Top of EXERCISE DATA
-- ==== Sys2Proof/Machine/Operands.lean ====
section
/-! DEFINITION. Operands of the lane-wise Seedcode instructions and the arithmetic on one element
(R144 to R146, R169 to R171, R174, R176, R178, R182, R185). -/
namespace Sys2Proof.Machine

/-! ## Predication (R144) -/

/-- The governing predicate g. -/
def Insn.gov (i : Insn) (x : Strand) : Pred := if i.pneg then ~~~(x.pr i.psel) else x.pr i.psel

/-- The bit of g that governs element e. -/
def govIndex (f : Fmt) (e : Nat) : Nat :=
  match f.elems with
  | 8 => 2 * e
  | 16 => e
  | _ => e / 2

/-- Element e is governed on. -/
def govOn (f : Fmt) (g : Pred) (e : Nat) : Bool := g.getLsbD (govIndex f e)

/-- Write the governed elements of a register; the others keep their values. -/
def putGov (f : Fmt) (g : Pred) (d : Vec) (r : Nat → Nat) : Vec :=
  (upTo f.elems).foldl (fun v e => if govOn f g e then put f v e (r e) else v) d

/-! ## The second operand (R145) and the rounding controls (R146) -/

/-- `IMM` as one element. -/
def Insn.immBits (i : Insn) : Nat := if i.format.width = 64 then i.imm * 2 ^ 32 else i.imm % 2 ^ i.format.width

/-- b(e) of R145. -/
def Insn.bOp (i : Insn) (x : Strand) (e : Nat) : Nat :=
  match i.fn / 16 with
  | 0 => el i.format (x.vr i.b) e
  | 1 => (x.sr i.b).toNat % 2 ^ i.format.width
  | _ => i.immBits

/-- The rounding mode in `FN`[2:0]. -/
def Insn.rm (i : Insn) : RMode := (RMode.ofCode (i.fn % 8)).getD .rne

/-- `SAT` in `FN`[3]. -/
def Insn.sat (i : Insn) : Bool := i.fnBit 3

/-! ## Floating-point results (R169, R170) -/

/-- A sum. A zero of binary64 has the sign of IEEE 754, a zero of another format is +0 (R132, R134). -/
def fSum (f : Fmt) (rm : RMode) : FVal → FVal → FVal
  | .nan, _ => .nan
  | _, .nan => .nan
  | .inf s, .inf t => if s = t then .inf s else .nan
  | .inf s, _ => .inf s
  | _, .inf t => .inf t
  | .fin na p, .fin nb q =>
    let x := Q.add p q
    if x.n = 0 then .fin (decide (f = .fp64) && zeroSumNeg rm na nb) ⟨0, 1⟩ else .fin (decide (x.n < 0)) x

/-- Change the sign of a value. -/
def fNeg : FVal → FVal
  | .nan => .nan
  | .inf s => .inf (!s)
  | .fin s q => .fin (!s) (Q.neg q)

/-- An exact product. -/
def fMul (f : Fmt) : FVal → FVal → FVal
  | .nan, _ => .nan
  | _, .nan => .nan
  | .inf s, .inf t => .inf (s != t)
  | .inf s, .fin t q => if q.n = 0 then .nan else .inf (s != t)
  | .fin s q, .inf t => if q.n = 0 then .nan else .inf (s != t)
  | .fin na p, .fin nb q =>
    if p.n = 0 ∨ q.n = 0 then .fin (decide (f = .fp64) && (na != nb)) ⟨0, 1⟩ else .fin (na != nb) (Q.mul p q)

/-- A quotient. -/
def fDiv (f : Fmt) : FVal → FVal → FVal
  | .nan, _ => .nan
  | _, .nan => .nan
  | .inf _, .inf _ => .nan
  | .inf s, .fin t _ => .inf (s != t)
  | .fin s _, .inf t => .fin (s != t) ⟨0, 1⟩
  | .fin na p, .fin nb q =>
    if q.n = 0 then (if p.n = 0 then .nan else .inf (na != nb))
    else if p.n = 0 then .fin (decide (f = .fp64) && (na != nb)) ⟨0, 1⟩
    else .fin (na != nb) (Q.div p q)

/-- Sign bit of a format. -/
def signBit (f : Fmt) (neg : Bool) : Nat := if neg then 2 ^ (f.width - 1) else 0

/-- Round a result once; a zero that carries a sign keeps it (R132 to R135, R170). -/
def fRound (f : Fmt) (rm : RMode) (sat : Bool) : FVal → Nat
  | .fin neg q => if q.n = 0 then signBit f neg else roundTo f rm sat 0 q
  | v => roundVal f rm sat 0 v

/-- How two values compare; none where one is NaN. +0 equals −0. -/
def fCmp : FVal → FVal → Option Ordering
  | .nan, _ => none
  | _, .nan => none
  | .inf s, .inf t => some (if s = t then .eq else if s then .lt else .gt)
  | .inf s, _ => some (if s then .lt else .gt)
  | _, .inf t => some (if t then .gt else .lt)
  | .fin _ p, .fin _ q => some (if Q.lt p q then .lt else if Q.eqv p q then .eq else .gt)

/-- A zero with its sign set. -/
def isNegZero : FVal → Bool
  | .fin true q => decide (q.n = 0)
  | _ => false

/-- `MAX` or `MIN` of two elements' bits: an operand unchanged, except for NaN; +0 ranks above −0. -/
def fMaxMin (f : Fmt) (max_ : Bool) (a b : Nat) : Nat :=
  let u := valOf f a
  let v := valOf f b
  match fCmp u v with
  | none => f.nanBits
  | some .gt => if max_ then a else b
  | some .lt => if max_ then b else a
  | some .eq => if isNegZero u then (if max_ then b else a) else (if max_ then a else b)

/-! ## Integer results (R171) -/

/-- Keep an exact integer in the format: modulo 2^w, or clamped under `SAT`. -/
def intFit (f : Fmt) (sat : Bool) (x : Int) : Nat :=
  let hi : Int := f.maxBits
  let lo : Int := -hi - 1
  unsigned f.width (if sat then max lo (min hi x) else x)

/-- An integer quotient. -/
def intDiv (f : Fmt) (rm : RMode) (a b : Int) : Nat :=
  if b = 0 then (if a = 0 then 0 else if 0 < a then f.maxBits else 2 ^ (f.width - 1))
  else roundTo f rm true 0 (Q.div ⟨a, 1⟩ ⟨b, 1⟩)

/-- The integer that an element holds. -/
def intOf (f : Fmt) (bits : Nat) : Int := signed f.width bits

/-! ## The arithmetic instructions on one element (R169) -/

/-- One element of an arithmetic instruction: `fp` on a floating-point format, `int` on an integer format. -/
def arith (i : Insn) (fp : FVal → FVal → FVal → FVal) (int : Int → Int → Int → Int) (a b d : Nat) : Nat :=
  let f := i.format
  if f.isInt then intFit f i.sat (int (intOf f a) (intOf f b) (intOf f d))
  else fRound f i.rm i.sat (fp (valOf f a) (valOf f b) (valOf f d))

/-- Apply an element operation of vA, b and vD to the governed elements of vD. -/
def laneWise (i : Insn) (x : Strand) (r : Nat → Nat → Nat → Nat) : Strand :=
  let f := i.format
  let d := x.vr i.d
  x.putV i.d (putGov f (i.gov x) d fun e => r (el f (x.vr i.a) e) (i.bOp x e) (el f d e))

/-- Apply an element operation of vA alone. -/
def unaryWise (i : Insn) (x : Strand) (r : Nat → Nat) : Strand :=
  let f := i.format
  x.putV i.d (putGov f (i.gov x) (x.vr i.d) fun e => r (el f (x.vr i.a) e))

/-! ## Bitwise operations (R174) -/

/-- All ones of an element. -/
def Fmt.ones (f : Fmt) : Nat := 2 ^ f.width - 1

/-- An arithmetic shift right of an element. -/
def sarBits (f : Fmt) (a c : Nat) : Nat := unsigned f.width (intOf f a / (2 ^ c : Int))

/-! ## Scalar operands (R176) -/

/-- b of a scalar operation. -/
def Insn.sOp (i : Insn) (x : Strand) : Word64 := if i.fnBit 5 then BitVec.ofInt 64 i.sext else x.sr i.b

/-- A scalar operation on sA and b. -/
def scalarOp (i : Insn) (x : Strand) (r : Word64 → Word64 → Word64) : Strand := x.putS i.d (r (x.sr i.a) (i.sOp x))

/-- A truth value in a scalar register. -/
def flag64 (b : Bool) : Word64 := if b then 1 else 0

/-! ## Conversions (R182, R185, R186) -/

/-- `PART` in `FN`[5:4]. -/
def Insn.part (i : Insn) : Nat := i.fn / 16

/-- Source element of each target element of a conversion; none where the conversion writes nothing. -/
def cvtSource (src dst : Fmt) (part e : Nat) : Option Nat :=
  if src.elems ≤ dst.elems then
    (if part * src.elems ≤ e ∧ e < (part + 1) * src.elems then some (e - part * src.elems) else none)
  else some (part * dst.elems + e)

/-- Convert the governed elements: `r` gives the target bits of a source element's bits. -/
def cvtWise (i : Insn) (x : Strand) (src : Fmt) (r : Nat → Nat) : Strand :=
  let f := i.format
  let d := x.vr i.d
  x.putV i.d ((upTo f.elems).foldl (fun v e =>
    match cvtSource src f i.part e with
    | some j => if govOn f (i.gov x) e then put f v e (r (el src (x.vr i.a) j)) else v
    | none => v) d)

/-- Elements of a register from a list of bits. -/
def vecOf (f : Fmt) (es : List Nat) : Vec := (enum' es).foldl (fun v p => put f v p.1 p.2) 0

end Sys2Proof.Machine
end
Bottom of EXERCISE DATA
REQUIRED ACTION:
Whenever a line of the records holds the string "with", pick it out and copy it.

ANSWER TO THE PROBLEM:
  match f.elems with
  match i.fn / 16 with
/-- A zero with its sign set. -/
  match fCmp u v with
    match cvtSource src f i.part e with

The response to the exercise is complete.